Academic medicine falls short when it comes to female leadership
Key Takeaways
In academic medicine, female physicians are significantly more likely to be instructors than deans, department chairs, or full-time professors.
A lack of adequate support and mentorship, poor work life balance, and implicit and perceived gender biases are among reasons for this lack of female leadership.
Providing adequate support for female physicians from medical school and beyond, while supporting their recruitment into leadership positions, is the first step in addressing gender inequities in academic medicine.
In 2018, for the first time, the majority of students entering medical school were women.[] However, female mentors in leadership positions in academic medicine are still in the minority.
In its most recent report on this disparity, the Association of American Medical Colleges (AAMC) notes that, although the overall percentage of women serving in full-time faculty positions has risen since 2009, women comprise a majority of faculty only at the instructor rank.[]
In fact, when it comes to the highest levels of leadership, women account for only 18% of all medical school deans, 18% of department chairs, and 25% of full professors.
Behind the female leadership disparity
“This isn’t a pipeline issue,” said Sasha Shillcutt, MD, MS, an endowed professor and the vice chair of strategy, department of anesthesiology, at the University of Nebraska Medical Center, in an interview with the AAMC.[] She pointed out that it is, instead, “a lack of intentional effort to recruit and hire women for leadership positions,” noting that providing adequate support for women in leadership after recruitment is just as important to ensure their success.
This sentiment mirrors some of the issues seen in recruitment of women to the highest-paying medical specialties: the lack of adequate support and mentorship. This is especially true for women in positions in which they have traditionally been vastly underrepresented. Issues of work-life balance and work culture are also reasons behind the lack of female leadership.
Related: Why are there so few women in the highest-paying specialties?In a workshop report by the Association of Pulmonary, Critical Care, and Sleep Division Directors, leaders in the field identified a number of factors that may contribute to gender inequality and inequity in leadership positions.[] These included the gender salary gap, “gender climate” (which includes implicit and perceived biases), lack of women in leadership positions, poor retention of women on rungs of the leadership ladder, and disproportionate family responsibilities.
One physician’s perspective
I have experienced many of these very factors in my own career in academic medicine.
"Although I was director of two different divisions at an academic hospital, I received very little in the way of administrative support, mentorship, or schedule flexibility."
— Yasmine S. Ali, MD, MSCI, FACC, FACP
Although I was director of two different divisions at an academic hospital, I received very little in the way of administrative support, mentorship, or schedule flexibility. This lack of support on so many levels was, in fact, the reason for my leaving those leadership positions to open my own private practice. I have also watched numerous female colleagues go through similar experiences.
Pervasive gender biases
Unconscious and implicit biases held by physicians themselves, as well as other healthcare professionals, are at least part of the reason why such gender inequities still exist. Authors writing in The Permanente Journal said, “Gender inequities date back thousands of years, with women expected to be caregivers at home and men expected to be leaders with occupations outside the home.”[]
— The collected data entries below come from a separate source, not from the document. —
/-- The units of a store: lane, the unit's bytes and their places (R123, R126, R240). -/
def storeUnits (bytes : Nat) (x : LaneAccess × List Loc) : List (Nat × List Loc × List Byte) :=
  let d := dataBytes bytes x.1.data
  let a := x.1.addr.toNat
  (pieces bytes a bytes).map (fun p => (x.1.lane, (x.2.drop (p.1 - a)).take p.2, (d.drop (p.1 - a)).take p.2))

/-- The new value of one atomic step on n bytes, for the integer steps, exchange and compare (R141, R142). -/
def atomNew (i : Instr) (x : LaneAccess) (old : W64) (fadd : W32 → W32 → W32) : W64 :=
  let o32 : W32 := old.setWidth 32
  let b32 : W32 := x.data.getD 0 0
  let b64 : W64 := (x.data.getD 1 0 ++ x.data.getD 0 0 : BitVec 64)
  let step32 (f : AtomStep) : W64 := (atomInt f o32 b32).setWidth 64
  let atomFn (fn : AtomFn) : W64 :=
    match fn with
    | .add => step32 .add
    | .and => step32 .and
    | .or => step32 .or
    | .xor => step32 .xor
    | .min => step32 .min
    | .max => step32 .max
    | .minu => step32 .minu
    | .maxu => step32 .maxu
    | .fadd => (fadd o32 b32).setWidth 64
  match i with
  | .atom fn _ => atomFn fn
  | .red fn _ => atomFn fn
  | .xchg _ => b32.setWidth 64
  | .cas _ => if o32 = x.expect.setWidth 32 then b32.setWidth 64 else o32.setWidth 64
  | .satom fn _ =>
    match fn with
    | .add => atomInt .add old b64
    | .and => atomInt .and old b64
    | .or => atomInt .or old b64
    | .xor => atomInt .xor old b64
    | .min => atomInt .min old b64
    | .max => atomInt .max old b64
    | .minu => atomInt .minu old b64
    | .maxu => atomInt .maxu old b64
    | .xchg => b64
    | .cas => if old = x.expect then b64 else old
  | _ => old

/-- The steps of one atomic instruction, lane after lane; each returns the value just before its own step (R143). -/
def State.atomSteps (s : State) (gid : Nat) (g : Group) (i : Instr) (bytes : Nat) (fadd : W32 → W32 → W32) :
    List (LaneAccess × List Loc) → State × List (Nat × List Byte)
  | [] => (s, [])
  | (x, l) :: t =>
    let s0 := s.prepareHome g.core g.ctx true (linesOf l)
    let old := l.map s0.homeByte
    let new := atomNew i x (BitVec.ofNat 64 (bytesNat old)) fadd
    let s1 := s0.writeHome g.core g.ctx gid true l (natBytes bytes new.toNat)
    let r := State.atomSteps s1 gid g i bytes fadd t
    (r.1, (x.lane, old) :: r.2)

/-- The first poisoned byte that a read touches, and whether it is read at its point of coherence (R459). -/
def State.findPoison (s : State) (core : Nat) (home : Bool) (l : List (LaneAccess × List Loc)) : Option (W64 × Bool) :=
  if s.mem.poison.isEmpty then none
  else
    l.findSome? (fun x =>
      if x.2.any (fun y => if home then isPoisoned s.mem.poison y else s.poisonFor core y)
      then some (x.1.addr, home || x.2.any (fun y => match y with
        | .spa a => ((s.cores.get core).bind (fun c => c.copy? (a / 128))).isNone
        | _ => true))
      else none)

/-- The loads of one instruction. -/
def State.loadLanes (s : State) (g : Group) (hint : Hint) (ro : Bool) :
    List (LaneAccess × List Loc) → State × List (Nat × List Byte)
  | [] => (s, [])
  | (x, l) :: t =>
    let (b, s1) := s.readBytes g.core g.ctx hint ro l
    let r := State.loadLanes s1 g hint ro t
    (r.1, (x.lane, b) :: r.2)

def State.writeUnits (s : State) (gid : Nat) (g : Group) (hint : Hint) : List (Nat × List Loc × List Byte) → State
  | [] => s
  | (_, l, b) :: t => State.writeUnits (s.writeBytes g.core g.ctx gid hint l b) gid g hint t

/-- The stores of one instruction; where lanes write the same bytes, each unit keeps those of one of them, which one
staying open (R126). -/
def State.storeLanes (s : State) (gid : Nat) (g : Group) (a : AccForm) (l : List (LaneAccess × List Loc)) : State :=
  let units := l.flatMap (storeUnits a.bytes)
  if anyOverlap l then
    { s.writeUnits gid g a.attrs.hint (s.freeOrder units) with free := s.free + units.length }
  else s.writeUnits gid g a.attrs.hint units

/-- A level that other groups share, so that its releases and acquires order the global accesses of their group (R131, R234): the
lane-private and register-window levels act at group scope. -/
def sharedLevel (a : W64) : Bool :=
  match apertureOf a with
  | .global => true
  | .cluster => true
  | .chip => true
  | _ => false

/-- The translations of a lane's first and last byte are cached (R446). -/
def State.cacheLane (s : State) (g : Group) (a : AccForm) (addr : Nat) : State :=
  let s1 := s.cacheTlb g.ctx g.core addr a.need
  let last := addr + a.bytes - 1
  if last / 65536 = addr / 65536 then s1 else s1.cacheTlb g.ctx g.core last a.need

/-- The bytes of each lane that are not the reader's own buffered ones (R394). -/
def unowned (own : Loc → Bool) (l : List (LaneAccess × List Loc)) : List (LaneAccess × List Loc) :=
  l.map (fun x => (x.1, x.2.filter (fun y => !own y)))

/-- The instruction performed on memory: the cleaning of a release before, the invalidation of an acquire after (R131), whatever
shared level it reaches: earlier stores are performed before a release in cluster SRAM or a bank (R234, R239). A load that is an
acquire reads past older copies of other dies' lines (R236). The reader's own buffered bytes come from no memory and carry no
poison (R394). All pieces and lanes in one step: DESIGN CHOICE (log 123). -/
def State.performPast (s : State) (own : Loc → Bool) (gid : Nat) (g : Group) (i : Instr) (a : AccForm) (fadd : W32 → W32 → W32)
    (lanes : List LaneAccess) : Performed :=
  match s.resolveLanes gid g a lanes with
  | .error (gva, f) => .blocked gva f
  | .ok l =>
    let s0 := (l.foldl (fun s x => if apertureOf x.1.addr = .global then s.cacheLane g a x.1.addr.toNat else s) s).touch
      g.core (l.flatMap (·.2))
    let wide := lanes.any (fun x => sharedLevel x.addr)
    let s1 := if a.isRelease && wide then s0.release gid g a.attrs.scope else s0
    let fin (s : State) : State := if a.isAcquire && wide then s.acquire g a.attrs.scope else s
    match a.action with
    | .load =>
      match s1.findPoison g.core false (unowned own l) with
      | some (x, h) => .poisoned x h
      | none =>
        let r := (fin s1).loadLanes g a.attrs.hint a.attrs.ro l
        .done (fin r.1) r.2
    | .store => .done (fin (s1.storeLanes gid g a l)) []
    | .atomic ret =>
      match (if ret then s1.findPoison g.core true l else none) with
      | some (x, h) => .poisoned x h
      | none =>
        if anyOverlap l then
          let r := { s1 with free := s1.free + l.length }.atomSteps gid g i a.bytes fadd (s1.freeOrder l)
          .done (fin r.1) r.2
        else
          let r := s1.atomSteps gid g i a.bytes fadd l
          .done (fin r.1) r.2

/-- The instruction performed on memory, with no byte of the reader's own. -/
def State.perform (s : State) (gid : Nat) (g : Group) (i : Instr) (a : AccForm) (fadd : W32 → W32 → W32)
    (lanes : List LaneAccess) : Performed := s.performPast (fun _ => false) gid g i a fadd lanes

/-- The core's TLB with the translations that a published store has pinned in front (R432). -/
def State.withPins (s : State) (core : Nat) (o : MemOp) : State := s.updCore core (fun c => { c with tlb := o.pins ++ c.tlb })

/-- A logged instruction performed: a published store under the translations that its region pinned (R432). -/
def State.performOp (s : State) (g : Group) (o : MemOp) (a : AccForm) (fadd : W32 → W32 → W32) : Performed :=
  if o.pins.isEmpty then s.perform o.gid g o.instr a fadd o.lanes
  else
    let own := ((s.cores.get g.core).map (·.tlb)).getD []
    match (s.withPins g.core o).perform o.gid g o.instr a fadd o.lanes with
    | .done s1 old =>
      .done (s1.updCore g.core (fun c => { c with tlb := c.tlb.filter (fun e => !o.pins.contains e || own.contains e) })) old
    | x => x

/-! ### Open regions (R139, R394, R395, R397) -/

/-- The distinct 64-byte lines of the bytes in the buffer (R394): an entry whose bytes ALIAS has all discarded is free again (DESIGN
CHOICE, log 163). -/
def bufferLines (b : List (Nat × Nat × Nat × Byte)) : List (Nat × Nat) := (b.map (fun e => (e.1, e.2.1 / 64))).eraseDups

/-- A byte as the group's own loads see it: the latest buffered byte, else memory (R394). -/
def bufferedByte (b : List (Nat × Nat × Nat × Byte)) (k : Nat × Nat) (mem : Byte) : Byte :=
  b.foldl (fun x e => if e.1 = k.1 ∧ e.2.1 = k.2 then e.2.2.2 else x) mem

/-- The group's open region holds the byte in its buffer. -/
def Group.buffers (g : Group) (x : Loc) : Bool :=
  match g.tryR with | some t => t.buffer.any (fun e => (e.1, e.2.1) == x.key) | none => false

/-- A byte read by a group: that of its own buffer over memory's (R394). -/
def Group.ownByte (g : Group) (x : Loc) (mem : Byte) : Byte :=
  match g.tryR with | some t => bufferedByte t.buffer x.key mem | none => mem

/-- The 8-byte granules that an access touches (R395). -/
def granules (l : List Loc) : List (Nat × Nat) := (l.map (fun x => (x.key.1, x.key.2 / 8))).eraseDups

/-- Granules entered in one lane's load table; none where a ninth entry would be needed (R395). -/
def enterGranules (loads : List (Nat × Nat × W64)) (lane : Nat) (gs : List (Nat × Nat)) :
    Option (List (Nat × Nat × W64)) :=
  let new := gs.filter (fun x => !loads.any (fun e => e.1 == lane && e.2.1 == x.1 && e.2.2.toNat == x.2))
  if 8 < (loads.filter (fun e => e.1 == lane)).length + new.length then none
  else some (loads ++ new.map (fun x => (lane, x.1, BitVec.ofNat 64 x.2)))

/-- A store by a lane hits that lane's load table (R395). -/
def aliasHit (t : TryRegion) (lane : Nat) (l : List Loc) : Option (Nat × Nat) :=
  (granules l).find? (fun x => t.loads.any (fun e => e.1 == lane && e.2.1 == x.1 && e.2.2.toNat == x.2))

/-- ALIAS: the lane's protected registers come back, its buffered bytes go, the triggering entry is dropped, and the
lane is inactive from now on (R397). A CONFLICT of the same cycle still meets the granule (R403). -/
def Group.alias_ (g : Group) (now : W64) (t : TryRegion) (lane : Nat) (hit : Nat × Nat) : Group :=
  { g with
    v := restoreSaved g.v (t.saved.filter (fun e => e.2.1 == lane)),
    tryR := some { t with
      buffer := t.buffer.filter (fun e => e.2.2.1 != lane),
      stores := t.stores.map (fun o => { o with lanes := o.lanes.filter (fun x => x.lane != lane) }),
      loads := t.loads.filter (fun e => !(e.1 == lane && e.2.1 == hit.1 && e.2.2.toNat == hit.2)),
      aborted := t.aborted ||| oneBit 32 lane,
      aliased := t.aliased.filter (fun x => x.2.2 == now) ++ [(hit.1, BitVec.ofNat 64 hit.2, now)] } }

/-- One lane's store enters the buffer, or raises ALIAS. -/
def Group.bufferLane (now : W64) (g : Group) (bytes : Nat) (x : LaneAccess × List Loc) : Group :=
  match g.tryR with
  | none => g
  | some t =>
    match aliasHit t x.1.lane x.2 with
    | some hit => g.alias_ now t x.1.lane hit
    | none =>
      let new := (x.2.zip (dataBytes bytes x.1.data)).map (fun e => (e.1.key.1, e.1.key.2, x.1.lane, e.2))
      { g with tryR := some { t with buffer := t.buffer ++ new } }

/-! ### What a form accesses -/

/-- The byte address of a lane (R121, R128). -/
def State.laneAddr (s : State) (w : Who) (i : Instr) (x : MArgs) (l : Nat) : W64 :=
  match i with
  | .lds _ _ => 0xFF00000000000000 + ((s.srcV w 0 x.a l + x.off).setWidth 64)
  | .sts _ _ => 0xFF00000000000000 + ((s.srcV w 0 x.a l + x.off).setWidth 64)
  | .ldu _ _ => s.srcS w 0 x.a + x.off.signExtend 64
  | .satom _ _ => s.srcS w 0 x.a + x.off.signExtend 64
  | _ => s.srcBase w x.a l + x.off.signExtend 64

/-- The registers of store data, low half first, and of atomic operands (R126, R140). -/
def State.laneData (s : State) (w : Who) (i : Instr) (x : MArgs) (l : Nat) : List W32 :=
  match i with
  | .st wd _ => s.storeData w wd.regs x.b l
  | .sts wd _ => s.storeData w wd.regs x.b l
  | .satom _ _ =>
    let b := s.srcS w 0 x.b
    [b.setWidth 32, (b >>> (32 : Nat)).setWidth 32]
  | .atom _ _ => s.storeData w 1 x.b l
  | .xchg _ => s.storeData w 1 x.b l
  | .cas _ => s.storeData w 1 x.b l
  | .red _ _ => s.storeData w 1 x.b l
  | _ => []

/-- The expected value of a CAS: D before (R141). -/
def Who.expected (w : Who) (d : Operand) (l : Nat) : W64 :=
  match d with
  | .v n => (w.g.lane n.toNat l).setWidth 64
  | .s n => w.g.s? n.toNat
  | _ => 0

/-- The lowest lane of a fragment, which a scalar access takes as its own (log 15). -/
def Frag.lowLane (f : Frag) : Nat := 4 * (lowSlice f.slices) % 32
"Implicit biases negatively affect women in their medical careers and contribute to slower advancement, less favorable evaluations, underrepresentation in leadership positions, fewer invited lectures, lower salaries, impostor syndrome, and burnout."
— Authors, The Permanente Journal
Given the long duration of such societal biases and of the status quo, it will take a continued, conscious effort to effect change on a large scale, but it can be done. Thankfully, publication of the very studies that highlight this problem is an indication of increased awareness of this issue. Academic medicine must now move forward with the changes necessary to recruit women to leadership positions and ensure they have the support and mentorship they need to succeed.
What this means for you
Due to a lack of support starting as early as medical school, academic medicine sees significant gender inequality when it comes to leadership positions. While gender inequality in medicine is nothing new, studies highlighting these issues are one of the first steps to introduce more balanced gender equality in positions of leadership. The catalyst for making real change will have to involve more equal representation of female voices in positions of power.